Dua kapal Iran dilaporkan mengambil bahan kimia yang diduga menjadi bahan baku bahan bakar roket dari sebuah pelabuhan di China. Informasi ini terungkap dari analisis data pelacakan kapal serta citra satelit.
Kedua kapal tersebut bernama Shabdis dan Barzin. Kapal ini dioperasikan oleh perusahaan pelayaran milik negara Iran, yaitu Islamic Republic of Iran Shipping Lines (IRISL).
Sebelumnya, perusahaan tersebut telah dikenai sanksi oleh Amerika Serikat dan sejumlah negara Barat.
Kapal Sempat Berlabuh di Pelabuhan China
Menurut laporan yang beredar, kedua kapal itu sempat berlabuh di Pelabuhan Gaolan, Zhuhai, China.
Pelabuhan ini dikenal sebagai lokasi penyimpanan berbagai bahan kimia industri. Oleh karena itu, aktivitas kapal tersebut langsung menarik perhatian para analis maritim.
Para analis menduga kapal itu memuat sodium perchlorate. Bahan kimia ini sering digunakan untuk membuat bahan bakar roket padat.
Selain itu, bahan tersebut juga menjadi komponen penting dalam pengembangan teknologi rudal.
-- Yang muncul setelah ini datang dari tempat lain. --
/-! ### Witnesses: jobs and tasks -/

/-- Ring 0 with one descriptor made valid and room in the ring. -/
def posted : State := ring0.set .jobRqDbSqTail 1

theorem witness_Doorbells : live.barOpen 0 = true ∧ live.ready = true ∧ (live.set .bootStatusState 0).ready = false ∧
    (live.set .bootStatusState 0).barOpen 0 = true ∧ ring0.barOpen 0 = true ∧ ring0.ready = true ∧ ring0.inHold = false ∧
    ring0.fatal = false ∧ ring0.ringPair 0 0 = some 0 ∧ 15 < ring0.ringSize 0 ∧ ring0.ringSize 0 ≤ 16 := by decide +kernel

theorem witness_DescriptorFetch : posted.fetchWanted 0 = true ∧ posted.nextTag.isSome = true ∧
    posted.outstanding 0 < posted.ringSize 0 - 1 ∧ posted.get .jobRqSqHead 0 < posted.ringSize 0 ∧ posted.ringSize 0 ≤ 65536 ∧
    (let s := posted.set .jobRqDbCqHead 1
     s.fetchWanted 0 = true ∧ s.nextTag.isSome = true ∧ s.ringSize 0 - 1 ≤ s.outstanding 0) := by decide +kernel

/-- One descriptor on its way. -/
def coming : State := ring0.setRing 0 { fetches := [{ slot := 0, gen := 0, seq := 0 }] }

def fetch0 : Fetch := { slot := 0, gen := 0, seq := 0 }

/-- Host memory of `n` bytes at `a`, as a buffer field. -/
def hostBuf (a n : Nat) : List Byte := leBytes 8 a ++ leBytes 4 n ++ zeros 4

def copyDesc : List Byte := desc 1 [(32, leBytes 8 64), (64, hostBuf 0x1000 64), (80, hostBuf 0x2000 64)]

def scrubDesc : List Byte := desc 11 [(40, leBytes 8 64), (48, [0xFF]), (80, hostBuf 0x2000 64)]

def queryDesc : List Byte := desc 9 [(80, hostBuf 0x2000 704)]

/-- An ENCODE of one byte of function 0: profile 0, S 4,096, its shard table fetched, the log enabled, a key loaded. -/
def encodeDesc : List Byte := desc 3 [(32, leBytes 8 1), (40, [0]), (42, [1]), (64, hostBuf 0x1000 1), (80, hostBuf 0x2000 (16 * 18))]

theorem witness_DescriptorArrives : (coming.ring 0).fetches = [fetch0] ∧ copyDesc.length = 128 ∧
    (copyDesc.headD 0).toNat = 1 ∧ (coming.checks 0 fetch0 copyDesc []).fail = none ∧ coming.shutdown = false ∧
    coming.fatal = false ∧ coming.d3hot = false ∧ coming.fenceOpen 0 = false ∧
    (withJob coming (job 10 [])).fenceOpen 0 = true ∧ ((withJob coming (job 10 [])).checks 0 fetch0 copyDesc []).fail = none ∧
    (coming.checks 0 fetch0 (desc 1 []) []).fail = some .badDescriptor ∧
    (coming.checks 0 fetch0 (desc 10 []) []).fail = none ∧ (coming.checks 0 fetch0 scrubDesc []).fail = none ∧
    (coming.checks 0 fetch0 queryDesc []).fail = none ∧
    (coming.checks 0 fetch0 (desc 3 []) []).fail = some .badDescriptor ∧ ((desc 0 []).headD 0).toNat = 0 := by
  decide +kernel

def onEngine : State := withJob (engine0 2 { tasks := [running] }) copyJob

/-- A unit of the copy written; its flushing read at the host, of shard 4, outstanding where `reads`. -/
def copyRun : UnitRun := { unit := 0, written := true, flushes := [(false, 0x203F, 0, 0xFF)] }

def written (reads : Bool) : State :=
  let s := withJob live { copyJob with units := 1, runs := [copyRun] }
  if reads then { s with pcie := { s.pcie with
    tags := [{ tag := 0, func := 0, addr := 0x203F, len := 1, peer := false, held := false, use := .flush 0 0 0 0 4 }] } }
  else s

theorem witness_TasksAndUnits :
    (∀ r ∈ (onEngine.engine 0).tasks, r.answers false ⟨0, 0, 0, 1, 4⟩ 0 = false ∧ r.answers false ⟨0, 0, 1, 0, 4⟩ 0 = false ∧
      r.answers false ⟨0, 0, 0, 0, 5⟩ 0 = false) ∧
    (onEngine.engine 0).stale = [] ∧ (onEngine.findJob 0 0).any (fun j => j.gen == 0) = true ∧
    (onEngine.findJob 0 0).any (fun j => j.gen == 1) = false ∧
    (∀ fenced, ((engine0 1 { stale := [(running, fenced)] }).engine 0).stale = [(running, fenced)]) ∧
    running.answers false ⟨0, 0, 0, 0, 4⟩ 0 = true ∧ (onEngine.engine 0).tasks = [running] ∧ running.digest = false ∧
    onEngine.pcie.lost = [] ∧
    running.tok.kind = 4 ∧ running.tok.unit = 0 ∧ onEngine.findJob 0 0 = some copyJob ∧ copyJob.gen = running.tok.jgen ∧
    copyJob.bufs.length = 2 ∧ 0 < dLen copyJob.desc ∧ dLen copyJob.desc ≤ 128 ∧ dLen copyJob.desc ≤ 64 ∧
    0x2000 % 4096 + dLen copyJob.desc ≤ 4096 ∧ onEngine.mayIssue 0 = true := by decide +kernel

/-- A unit's durability point, with a flushing read of it under way and without. -/
theorem witness_TasksAndUnits_durable (reads : Bool) : let j := { copyJob with units := 1, runs := [copyRun] }
    (written reads).findJob 0 0 = some j ∧ j.outRun = none ∧ j.run 0 = some copyRun ∧ copyRun.written = true ∧
    copyRun.durable = false ∧ copyRun.verify = 0 ∧ j.progress ≤ 0 ∧ j.doneSet = [] ∧ j.status = none ∧
    ((written reads).flushReads j 0).length = if reads then 1 else 0 := by
  cases reads <;> decide +kernel

def ended : Job := { copyJob with stage := .closing }

theorem witness_JobCompletes : (withJob ring0 copyJob).noCompletions = false ∧ (withJob ring0 copyJob).findJob 0 0 = some copyJob ∧
    (withJob ring0 copyJob).jobEnded copyJob = false ∧ (withJob ring0 ended).noCompletions = false ∧
    (withJob ring0 ended).findJob 0 0 = some ended ∧ (withJob ring0 ended).jobEnded ended = true ∧ ended.owesReceipt = false ∧
    (withJob ring0 ended).mayIssue ((withJob ring0 ended).ringFunc 0) = true ∧ (withJob ring0 ended).ringSize 0 ≤ 65536 ∧
    (withJob ring0 ended).get .jobRqCqTail 0 < (withJob ring0 ended).ringSize 0 ∧
    (let s := (ring0.set .jobRqIrqCoalUs 5).setRing 0 { unsig := 1 }
     s.get .jobRqIrqCoalUs 0 ≠ 0 ∧ (s.ring 0).unsig ≠ 0 ∧ s.flag .cfgMsixEn (s.ringFunc 0) = false ∧
     (s.set .cfgMsixEn 1 0).flag .cfgMsixEn (s.ringFunc 0) = true) ∧ (ring0.ring 0).unsig = 0 := by decide +kernel

/-- Ring 0 disabled, slot 3 held INTERRUPTED. -/
def holding : State := (ring0.set .jobRqCtrlEn 0 0).setRing 0 { interrupted := [3] }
Diduga Berlayar Menuju Iran
Setelah proses pemuatan selesai, kedua kapal itu dilaporkan meninggalkan pelabuhan di China.
Selanjutnya, kapal tersebut diduga berlayar menuju Iran. Para analis memperkirakan tujuan akhirnya adalah Pelabuhan Bandar Abbas.
Pelabuhan tersebut merupakan salah satu pusat logistik utama di negara tersebut.
Picu Perhatian Internasional
Temuan ini kembali memicu perhatian sejumlah negara Barat.
Pasalnya, Iran selama ini dituduh terus mengembangkan program rudal balistik. Program tersebut dinilai dapat meningkatkan kekuatan militernya.
Di tengah ketegangan geopolitik yang masih berlangsung, dugaan pengiriman bahan baku roket ini pun menjadi sorotan internasional.